▶ [What the task asks]: Search the records for lines with the word "fibre" and copy each match.

***** Exercise data

-- ==== Sys2Proof/WellFormed.lean ====
section
/-! DEFINITION. Well-formed instructions: the operand ranges that the field kinds of spec/02_encoding.md R40 and the
entries of spec/20 to spec/23 give, where the operand's type does not give them already. The ranges of the steps
without an encoding are those of the objects they name (R1, R10, R286). -/

namespace Sys2Proof

/-- Every operand lies in the range the spec gives its field. -/
def Instr.wellFormed : Instr → Bool
  | .illegal word => decide (word.extractLsb' 21 7 = 0)
  | .nop _ => true
  | .bra _ _ p _ _ => decide (p.toNat ≤ 16)
  | .brx _ _ _ _ => true
  | .join _ => true
  | .call _ _ _ => true
  | .ret _ _ => true
  | .exit _ => true
  | .wait _ _ => true
  | .yield _ => true
  | .spawn _ _ _ _ => true
  | .trap _ _ _ => true
  | .eret _ => true
  | .brk _ => true
  | .idem _ => true
  | .mode _ _ _ => true
  | .iadd _ _ _ _ => true
  | .isub _ _ _ _ => true
  | .imul _ _ _ _ => true
  | .imulh _ _ _ _ => true
  | .imad _ _ _ _ => true
  | .imin _ _ _ _ => true
  | .imax _ _ _ _ => true
  | .and _ _ _ _ => true
  | .or _ _ _ _ => true
  | .xor _ _ _ _ => true
  | .shl _ _ _ _ => true
  | .shr _ _ _ _ => true
  | .sar _ _ _ _ => true
  | .iset _ c _ _ _ => decide (c.toNat ≤ 5)
  | .sel _ _ _ p => decide (p.toNat ≤ 16)
  | .idp4 _ _ _ _ => true
  | .fadd _ _ _ _ => true
  | .fsub _ _ _ _ => true
  | .fmul _ _ _ _ => true
  | .ffma _ _ _ _ => true
  | .fmin _ _ _ _ => true
  | .fmax _ _ _ _ => true
  | .fset _ _ _ _ _ => true
  | .fdp2 _ _ _ _ => true
  | .mov _ _ _ => true
  | .not _ _ _ => true
  | .iabs _ _ _ => true
  | .ineg _ _ _ => true
  | .popc _ _ _ => true
  | .clz _ _ _ => true
  | .brev _ _ _ => true
  | .lrank _ _ _ => true
  | .lidx _ _ => true
  | .fabs _ _ _ => true
  | .fneg _ _ _ => true
  | .frcp _ _ _ => true
  | .frsq _ _ _ => true
  | .fsqrt _ _ _ => true
  | .fexp2 _ _ _ => true
  | .flog2 _ _ _ => true
  | .fsin _ _ _ => true
  | .fcos _ _ _ => true
  | .cvt _ _ _ _ => true
  | .iaddk _ _ _ _ => true
  | .movk _ _ _ => true
  | .csrr _ _ _ => true
  | .csrw _ _ _ => true
  | .pand _ d a b => decide (d.toNat ≤ 16 ∧ a.toNat ≤ 16 ∧ b.toNat ≤ 16)
  | .por _ d a b => decide (d.toNat ≤ 16 ∧ a.toNat ≤ 16 ∧ b.toNat ≤ 16)
  | .pxor _ d a b => decide (d.toNat ≤ 16 ∧ a.toNat ≤ 16 ∧ b.toNat ≤ 16)
  | .pandn _ d a b => decide (d.toNat ≤ 16 ∧ a.toNat ≤ 16 ∧ b.toNat ≤ 16)
  | .p2s _ _ a => decide (a.toNat ≤ 16)
  | .s2p _ d _ => decide (d.toNat ≤ 16)
  | .lshf _ _ _ _ => true
  | .lbcs _ _ _ _ => true
  | .lmatch _ _ _ => true
  | .lpfx _ _ _ _ => true
  | .lred _ _ _ kind => decide (kind ≠ 3)
  | .lvote _ kind _ a => decide (a.toNat ≤ 16 ∧ kind ≠ 3)
  | .xchg _ _ _ _ => true
  | .v2s _ _ _ _ => true
  | .s2v _ _ _ _ => true
  | .sadd _ _ _ _ => true
  | .ssub _ _ _ _ => true
  | .smul _ _ _ _ => true
  | .sand _ _ _ _ => true
  | .sor _ _ _ _ => true
  | .sxor _ _ _ _ => true
  | .sshl _ _ _ _ => true
  | .sshr _ _ _ _ => true
  | .sset _ _ _ _ _ => true
  | .smovk _ _ _ => true
  | .saddk _ _ _ _ => true
  | .sld _ _ _ => true
  | .sst _ _ _ => true
  | .ld _ _ _ _ => true
  | .st _ _ _ _ => true
  | .pref _ _ _ _ => true
  | .phase _ kind scope => decide (kind ≠ 0 ∧ scope.toNat < 6)
  | .acvt _ _ win _ _ => decide (win ≠ 3)
  | .awin _ d _ _ => decide (d.toNat ≤ 16)
  | .discard _ _ _ => true
  | .aadd _ _ _ _ => true
  | .amin _ _ _ _ => true
  | .amax _ _ _ _ => true
  | .aand _ _ _ _ => true
  | .aor _ _ _ _ => true
  | .axor _ _ _ _ => true
  | .axch _ _ _ _ => true
  | .acas _ _ _ _ => true
  | .tacc _ _ _ lit => decide (lit ≠ 0 ∧ lit.extractLsb' 0 7 = 0)
  | .ast _ _ _ lit => decide (lit ≠ 0 ∧ lit.extractLsb' 0 7 = 0)
  | .ald _ _ _ lit => decide (lit ≠ 0 ∧ lit.extractLsb' 0 7 = 0)
  | .rflush _ _ _ => true
  | .tagset _ _ _ => true
  | .tagget _ _ _ => true
  | .cpin _ _ _ a _ rows bytes => decide (a.toNat ≤ 61 ∧ rows ≠ 0 ∧ bytes ≠ 0)
  | .cpout _ _ _ b rows bytes => decide (b.toNat ≤ 61 ∧ rows ≠ 0 ∧ bytes ≠ 0)
  | .ktst _ d _ => decide (d.toNat ≤ 16)
  | .tmark _ _ => true
  | .vres _ _ => true
  | .vrel _ => true
  | .ptst _ _ _ => true
  | .ptld _ _ => true
  | .btake _ _ => true
  | .bpass _ _ => true
  | .oclm _ _ => true
  | .orel _ _ => true
  | .old _ _ _ _ => true
  | .mma _ _ _ _ => true
  | .azero _ _ => true
  | .amov _ _ _ _ _ => true
  | .amovv _ _ _ _ _ => true
  | .gang _ _ => true
  | .cbld _ _ _ => true
  | .gcrt _ _ _ _ => true
  | .gjoin _ _ _ => true
  | .gleave _ _ _ => true
  | .gbar _ _ _ => true
  | .gvote _ kind _ _ _ => decide (kind ≠ 3)
  | .gred _ _ _ _ op => decide (op ≠ 3)
  | .ginfo _ d _ => decide (d ≠ 62)
  | .gdel _ _ _ => true
  | .h2s _ _ _ => true
  | .s2h _ _ _ _ => true
  | .qenq _ _ _ b => decide (b.toNat ≤ 55)
  | .qdeq _ _ _ b => decide (b.toNat ≤ 55)
  | .qsteal _ _ _ b => decide (b.toNat ≤ 55)
  | .tdone _ _ _ => true
  | .tfull _ _ _ => true
  | .tempty _ _ _ => true
  | .tstat _ _ _ => true
  | .chapp _ _ _ b => decide (b.toNat ≤ 55)
  | .chadv _ _ => true
  | .chseq _ _ _ => true
  | .launchRecordEnqueue q _ => decide (q < 4096)
  | .grovePlacement die => decide (die < 4)
  | .colevelLaunchPlacement die => decide (die < 4)
  | .stealMessage die => decide (die < 4)
  | .standRetire _ => true
  | .completionCounterDecrement _ => true
  | .forwardedRecord _ => true
  | .schedulerQuery _ => true
  | .greedyRunLimit core quarter => decide (core < 432 ∧ quarter < 4)
  | .contextSwitchTimeslice core => decide (core < 432)
  | .contextSwitchIdle core => decide (core < 432)
  | .speculationSquash _ _ => true
  | .pageFaultResolved _ _ => true
  | .pageFaultFatal _ _ => true
  | .loadDataReturn _ => true
  | .storePerformed _ => true
  | .atomicAtHome _ _ => true
  | .atomicReply _ => true
  | .combineEntryTimeout core _ => decide (core < 432)
  | .publicationComplete _ => true
  | .copyComplete _ => true
  | .oldFillComplete _ => true
  | .mmaArrayStart _ => true
  | .mmaFinish _ => true
  | .aldComplete _ => true
  | .astPerformed _ => true
  | .cbldTableWrite _ => true
  | .tileOffer core => decide (core < 432)
  | .tileHeaderAtHome _ => true
  | .tileGrant _ => true
  | .tileRefused _ => true
  | .tileReofferTimer core => decide (core < 432)
  | .residualRetryTimer _ _ => true
  | .flushRequestAtHome _ => true
  | .tileApply _ _ => true
  | .groupOpAtController _ => true
  | .groupReply _ => true
  | .gredCellsFree die => decide (die < 4)
  | .queueOpAtController _ => true
  | .remoteQenqMessage _ => true
  | .counterDecrementAtHome _ => true
  | .successorEnqueueRetry _ => true
  | .bufferBitAtHome _ => true
  | .ioEntryStart _ => true
  | .ioEntryComplete _ _ _ => true
  | .remoteOpTimeout _ => true
  | .holdNotice pelfold => decide (pelfold < 64)
  | .watchdogExpiry _ => true
  | .ccmdAdmit c => decide (c < 1024)
  | .ccmdEnd c => decide (c < 1024)
  | .ccmdVacate c => decide (c < 1024)
  | .replySlotWrite _ _ => true
  | .vacateComplete c => decide (c < 1024)
  | .ccmdRestore c => decide (c < 1024)
  | .restoreGrovePlacement die => decide (die < 4)
  | .ccmdAttachDebugger c => decide (c < 1024)
  | .ccmdDetachDebugger c => decide (c < 1024)
  | .tlbInvalidateContext die _ => decide (die < 4)
  | .tlbInvalidateRange die _ => decide (die < 4)
  | .tlbInvalidationComplete die => decide (die < 4)
  | .ddirWrite die _ => decide (die < 4)
  | .switchCommand core _ => decide (core < 432)
  | .createQueue die c => decide (die < 4 ∧ c < 1024)
  | .destroyQueue die c => decide (die < 4 ∧ c < 1024)
  | .createChain die c => decide (die < 4 ∧ c < 1024)
  | .destroyChain die c => decide (die < 4 ∧ c < 1024)
  | .createEndpoint die c => decide (die < 4 ∧ c < 1024)
  | .destroyEndpoint die c => decide (die < 4 ∧ c < 1024)
  | .configRegisterWrite _ _ _ => true
  | .lockInterfaceRequest i => decide (i < 64)
  | .startInterfaceRequest i => decide (i < 64)
  | .stopInterfaceRequest i => decide (i < 64)
  | .interfaceLinkError i => decide (i < 64)
  | .uncorrectableError _ => true
  | .errorSelfTest _ _ => true
  | .coppiceScanEnd die copse _ => decide (die < 4 ∧ copse < 12)
  | .tokenTapVisit home => decide (home < 128)
  | .limiterRefill die c => decide (die < 4 ∧ c < 1024)
  | .packetArrival _ _ _ => true
  | .flitPayloadError _ _ => true
  | .linkFailure link => decide (link < 256)
  | .wavelengthErrorWindow fibre wl _ => decide (fibre < 256 ∧ wl < 8)
  | .wavelengthRetrainDone fibre wl _ => decide (fibre < 256 ∧ wl < 8)
  | .supplySag die _ => decide (die < 4)
  | .thermalThrottle die _ => decide (die < 4)
  | .thermalAlert die => decide (die < 4)
  | .debugHalt _ _ => true
  | .debugSetHeld _ _ => true
  | .breakpointHit _ _ => true
  | .singleStep _ _ => true
  | .debugSetBreakpoint core k _ => decide (core < 432 ∧ k < 8)
  | .debugSetWatchpoint core k _ => decide (core < 432 ∧ k < 8)
  | .debugReleaseHeld _ _ => true
  | .deterministicModeSwitch core _ _ _ => decide (core < 432)
  | .schedulerMessageDropped _ => true
  | .holdNoticeSend => true
  | .spdmMeasurementsRequest => true
  | .boot => true
  | .flitHeaderError => true
  | .thermalShutdown => true
  | .partitionReinitialise => true

/-- An instruction is well-formed. -/
abbrev Instr.WellFormed (i : Instr) : Prop := i.wellFormed = true

end Sys2Proof
end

**********

▶ [Result of this exercise]:
  | .wavelengthErrorWindow fibre wl _ => decide (fibre < 256 ∧ wl < 8)
  | .wavelengthRetrainDone fibre wl _ => decide (fibre < 256 ∧ wl < 8)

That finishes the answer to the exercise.